NFL commissioner Roger Goodell made a clear statement during Super Bowl week, stating that the league hopes to have every team in the NFL play at least one international game each season heading into its 18th regular season game. That echoed comments from New England Patriots owner Robert Kraft, who said something similar on his radio show last month.
However, in order for the NFL to get an additional 18th game, the league would need the approval of the NFL Players Association. On Tuesday, NFLPA interim executive director David White dismissed Goodell’s request Monday.

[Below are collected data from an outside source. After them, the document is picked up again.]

/-- The risk score (14 R433, R434): the score of the window that ends now is stored with its levels, the sample joins those of the
windows to come (that a sample is taken with each score is the model's choice, log 28), and each partition's shadow request follows it by the partition's mode.
Shadow pieces received (14 R440): a piece that is not from the partition's source is counted and dropped; a data piece is written
at its offset; END of a whole image makes it the image's generation, and END of another raises SHADOW_MISMATCH.
The sender hears (14 R441): a commit of the generation being sent makes it the last committed one; a mismatch is raised and the
completion is still awaited; a refused image, or a limit passed after END, loses the generation. -/
def Obligations.ShadowPieces : Prop :=
  (∀ (s : State) old l v, spireUp s 6 → l = s.riskLevels (s.riskInputs old) → v = s.riskScore l →
    ∃ u, exec (.riskScore old) s = .next u ∧ u.odGet 0 0x7000 1 = v ∧ v ≤ 255 ∧ u.blobGet 0 0x7000 5 = l.map (BitVec.ofNat 8) ∧
      u.riskHist = (s.riskSample :: s.riskHist).take 36000 ∧
      ∀ q < 4, s.present q = true → (u.part q).shReq =
        if s.odGet 0 (shadowIdx q) 1 = 1 then true else if s.odGet 0 (shadowIdx q) 1 = 2 then false
        else if s.odGet 0 0x7000 2 ≤ v then true else if v + s.odGet 0 0x7000 3 < s.odGet 0 0x7000 2 then false else (s.part q).shReq) ∧
  ((∀ (s : State) k r, spireUp s 6 → delivered s k r → k.kind = 0x1B → pieceCode k = 1 → s.fromSource k = false →
    exec .shadowDataPiece s = .next (({ s with delivery := r } : State).odAdd 0 (recvIdx k.qdst) 8 1)) ∧
  (∀ (s : State) k r h a, spireUp s 6 → delivered s k r → k.kind = 0x1B → pieceCode k = 1 → s.fromSource k = true →
    cleanPort s lookoutUnit [(a, (pieceData k).length)] → (s.part k.qdst).shRecv = some h → h.gen = pieceGen k → h.oldest ≤ h.gen → h.refused = false →
    a = s.imageBase k.qdst h.image + pieceOff k → pieceOff k + (pieceData k).length ≤ s.odGet 0 (recvIdx k.qdst) 3 →
    s.rangeInMap k.qdst a (pieceData k).length = true →
    ∃ u, exec .shadowDataPiece s = .next u ∧ u.delivery = r ∧ u.dome = memWrite s.dome a (pieceData k) ∧
      (u.part k.qdst).shRecv = some { h with bytes := h.bytes + (pieceData k).length }) ∧
  (∀ (s : State) k r h, spireUp s 6 → delivered s k r → k.kind = 0x1B → pieceCode k = 2 → s.fromSource k = true →
    (s.part k.qdst).shRecv = some h → h.gen = pieceGen k → h.oldest ≤ h.gen → h.refused = false → h.image < 2 →
    pieceOff k ≤ s.odGet 0 (recvIdx k.qdst) 3 →
    ∃ u, exec .shadowEndPiece s = .next u ∧ r <+: u.delivery ∧ (u.part k.qdst).shRecv = none ∧
      (if h.bytes = pieceOff k then u.odGet 0 (recvIdx k.qdst) (6 + h.image) = h.gen
       else u.odGet 0 (recvIdx k.qdst) (6 + h.image) = s.odGet 0 (recvIdx k.qdst) (6 + h.image) ∧ faultRaised u 0x0606))) ∧
  ((∀ (s : State) k r h i, spireUp s 6 → delivered s k r → k.kind = 0x1B → pieceCode k = 3 → s.present k.qdst = true → i = shadowIdx k.qdst →
    (s.part k.qdst).shSend = some h → h.gen = pieceGen k → s.odGet 0 i 2 = k.slid →
    (pieceStatus k = 0 → ∃ u, exec .shadowCommitPiece s = .next u ∧ (u.part k.qdst).shSend = none ∧ u.odGet 0 i 4 = h.gen ∧
      u.odGet 0 i 5 = 0 ∧ u.odGet 0 i 6 = (s.odGet 0 i 6 + 1) % 2 ^ 64) ∧
    (pieceStatus k = 1 → ∃ u, exec .shadowCommitPiece s = .next u ∧ (u.part k.qdst).shSend = some h ∧ faultRaised u 0x0606) ∧
    (pieceStatus k = 2 → ∃ u, exec .shadowCommitPiece s = .next u ∧ (u.part k.qdst).shSend = none ∧ faultRaised u 0x0606 ∧
      faultRaised u 0x0607 ∧ u.odGet 0 i 8 = (s.odGet 0 i 8 + 1) % 2 ^ 64)) ∧
  (∀ (s : State) (q : Nat) h, spireUp s 6 → (s.part q).shSend = some h →
    (h.ended = true → ∃ u, exec (.shadowCompletionTimeout q) s = .next u ∧ (u.part q).shSend = none ∧ faultRaised u 0x0607 ∧
      u.odGet 0 (shadowIdx q) 8 = (s.odGet 0 (shadowIdx q) 8 + 1) % 2 ^ 64) ∧
    (h.ended = false → exec (.shadowCompletionTimeout q) s = .next s)))

/-- Restores (14 R442): the command asks the buddy, unless the partition is at work; the buddy streams the image it holds, or refuses;
the pieces are held until the image is whole, and then the partition takes the generation's step. -/
def Obligations.Restores : Prop :=
  (∀ (s : State) (q val tok : Nat), s.served = true → s.present q = true → s.jobRuns q = false → (s.part q).batches = [] →
    (s.part q).cols = [] → (s.part q).upd = none → (s.part q).shSend = none → s.stillRuns ((0x7120 + q) * 256 + 3) q = false →
    ∃ u w, exec (.startRestore q val tok) s = .next u ∧ (u.part q).restore = some w ∧ w.gen = s.odGet 0 (0x7120 + q) 2 ∧
      u.stillRuns ((0x7120 + q) * 256 + 3) q = true) ∧
  (∀ (s : State) (q val tok : Nat), s.jobRuns q = true ∨ (s.part q).batches ≠ [] ∨ (s.part q).cols ≠ [] ∨ (s.part q).upd ≠ none →
    exec (.startRestore q val tok) s = .next s) ∧
  (∀ (s : State) k r, spireUp s 6 → delivered s k r → k.kind = 0x1B → pieceCode k = 4 → s.fromSource k = true →
    s.imageOf k.qdst (pieceGen k) = none →
    exec .restoreRequest s = .next (({ s with delivery := r } : State).sendPiece k.qdst k.slid k.qsrc 3 3 (pieceGen k) 0 [])) ∧
  (∀ (s : State) k r i n, spireUp s 6 → delivered s k r → k.kind = 0x1B → pieceCode k = 4 → s.fromSource k = true →
    s.imageOf k.qdst (pieceGen k) = some i → n = mapGet 0 (s.part k.qdst).imgBytes i →
    cleanPort s lookoutUnit [(s.imageBase k.qdst i, n)] →
    exec .restoreRequest s = .next ((({ s.takeAsk lookoutUnit [(s.imageBase k.qdst i, n)] with delivery := r } : State).sendRun k.qdst k.slid k.qsrc 5 (pieceGen k) 0
      (s.domeRead (s.imageBase k.qdst i) n)).sendPiece k.qdst k.slid k.qsrc 6 0 (pieceGen k) n [])) ∧
  (∀ (s : State) k r w, spireUp s 6 → delivered s k r → k.kind = 0x1B → pieceCode k = 5 → s.restoreOf k = some w →
    exec .restoreDataPiece s = .next (({ s with delivery := r } : State).modPart k.qdst fun p => { p with
      restore := some { w with bytes := w.bytes + (pieceData k).length, data := memWrite w.data (pieceOff k) (pieceData k) } })) ∧
  (∀ (s : State) k r w, spireUp s 6 → delivered s k r → k.kind = 0x1B → pieceCode k = 6 → s.restoreOf k = some w →
    cleanPort s lookoutUnit (s.restoreRanges k) →
    ∃ u, exec .restoreEndPiece s = .next u ∧ (u.part k.qdst).restore = none ∧
      (if w.bytes = pieceOff k then u.odGet 0 (0x7120 + k.qdst) 4 = 0 ∧ u.odGet k.qdst 0x6400 3 = w.gen ∧ (u.part k.qdst).cancelled = []
       else u.odGet 0 (0x7120 + k.qdst) 4 = 1 ∧ u.dome = s.dome))

/-! Power, boot and identity (15-17). -/

/-- Alert inputs (15 R448, R453, R465): an assertion is counted, raises the causes of state 3 and starts a downward change; a release
waits, and a status word without alert ends the cause; the record is sent again as a reminder while it lasts.
Regulators (15 R447, R448): a valid answer is recorded; without one, without VDone in time, or with an alert set the regulator is
at fault: counted, and VR_ALERT raised; a later status word without alert ends the fault. (Which status words carry an alert the
spec leaves open, log 29.) -/
def Obligations.Regulators : Prop :=
  ((∀ (s : State) (g n : Nat), s.handling = true → g < 4 →
    ∃ u, exec (.vralertAssert g n) s = .next u ∧ g ∈ u.power.alerts ∧ u.odGet 0 (inputIdx g) 1 = 1 ∧
      u.odGet 0 (railIdx g) 7 = (s.odGet 0 (railIdx g) 7 + 1) % 2 ^ 64 ∧
      (s.pState < 3 → u.power.move = .down ∧ u.power.target = 3)) ∧
  (∀ (s : State) (g : Nat), s.handling = true → g < 4 → s.masked g = false → g ∈ s.power.alerts →
    ∃ u, exec (.vralertRelease g) s = .next u ∧ u.odGet 0 (inputIdx g) 1 = 0 ∧ g ∈ u.power.alertWait ∧ g ∈ u.power.alerts) ∧
  (∀ (s : State) (g w : Nat), s.handling = true → g ∈ s.power.alertWait →
    ∃ u, exec (.alertReleaseWaitExpiry g (some w)) s = .next u ∧ g ∉ u.power.alertWait ∧
      (Config.statusAlert w = false → g ∉ u.power.alerts) ∧ (Config.statusAlert w = true → g ∈ u.power.regFaults)) ∧
  (∀ (s : State) (g : Nat), s.handling = true → g ∈ s.power.alertWait → g ∉ s.power.regFaults →
    ∃ u, exec (.alertReleaseWaitExpiry g none) s = .next u ∧ g ∈ u.power.regFaults ∧ u.power.alerts = s.power.alerts) ∧
  (∀ (s : State) (g : Nat) n, s.handling = true → (s.power.alertRec.find? fun e => e.1 = g) = some (g, n) → s.inputOn g = true →
    exec (.alertReminder g) s = .next (s.deliver { n with ty := 6 }))) ∧
  ((∀ (s : State) (g : Nat) rd, s.handling = true → rd.valid = true →
    ∃ u, exec (.avsbusPoll g rd) s = .next u ∧ u.odGet 0 (railIdx g) 3 = rd.volt % 2 ^ 16 ∧ u.odGet 0 (railIdx g) 4 = rd.cur % 2 ^ 16 ∧
      u.odGet 0 (railIdx g) 5 = ofSigned 8 rd.temp ∧
      u.odGet 0 (railIdx g) 6 = rd.status % 2 ^ 16 ∧
      (Config.statusAlert rd.status = false → u.power = s.power) ∧ (Config.statusAlert rd.status = true → g ∈ u.power.regFaults)) ∧
  (∀ (s : State) (g : Nat) rd, s.handling = true → rd.valid = false → g ∉ s.power.regFaults → (∀ e ∈ s.power.alertRec, e.1 ≠ g) →
    ∃ u, exec (.avsbusPoll g rd) s = .next u ∧ g ∈ u.power.regFaults ∧ faultRaised u 0x0801 ∧
      u.odGet 0 (railIdx g) 8 = (s.odGet 0 (railIdx g) 8 + 1) % 2 ^ 64) ∧
  (∀ (s : State) (g : Nat), s.handling = true → g ∈ s.power.vdoneWait → g ∉ s.power.regFaults → (∀ e ∈ s.power.alertRec, e.1 ≠ g) →
    ∃ u, exec (.vdoneTimeout g) s = .next u ∧ g ∈ u.power.regFaults ∧ faultRaised u 0x0801) ∧
  (∀ (s : State) (g w : Nat), s.handling = true → g ∈ s.power.regFaults →
    ∃ u, exec (.regulatorStatusRetry g (some w)) s = .next u ∧ u.odGet 0 (railIdx g) 6 = w % 2 ^ 16 ∧
      (Config.statusAlert w = false → g ∉ u.power.regFaults) ∧ (Config.statusAlert w = true → u.power = s.power)) ∧
  (∀ (s : State) (g : Nat), s.handling = true → exec (.regulatorStatusRetry g none) s = .next s))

“Our membership has no interest in an 18th game of the regular season,” NFLPA interim executive director David White said during the league’s annual Super Bowl week news conference, citing player health and safety concerns that come with an extended regular season. “… Game 18 is not arbitrary for us. It’s a very serious matter. It’s something that comes out of negotiations and unless the players have the opportunity to take all those factors into account, take that into consideration and then negotiate, agree or not accept Game 18, nothing will progress.
“But as things stand, the players have made it very clear that they don’t have any interest in it.”
According to ESPN, both White and NFLPA President Jalen Reeves-Maybin, currently a linebacker for the Chicago Bears, said the NFLPA has not yet been contacted to discuss Game 18.
“There are 31 owners and they all have different agendas and different perspectives on things,” Reeves-Maybin said when asked if overtime was inevitable. “… Maybe that’s a way they’re trying to influence. … We haven’t had any 18-game discussions. It’s not something that players are excited about or really want to push for. And then we put a lot of work in and we put out a good product every year, but it’s not something we feel we need.”
White added: “Arbitrary statements have no weight. This is a free country. People can say what they want, but … is this increasingly inevitable? … The answer is absolutely not. That is a point of negotiation.”
Over the past decade or so, most NFL owners have been in agreement with the NFLPA. In 2011, ownership allowed players to end the lockout and union disqualification, which left the league facing lawsuits, and simply slashed rookie salaries by the rookie salary scale. After the 2010 season, the league’s salary cap remained at $123 million or less from 2011 to 2013, the same as the 2009 salary cap. The owners stopped spending more money on players; they just decided to take money out of the pockets of newer players who didn’t have a seat in the league because they weren’t yet NFL players, and give it to veterans who could vote.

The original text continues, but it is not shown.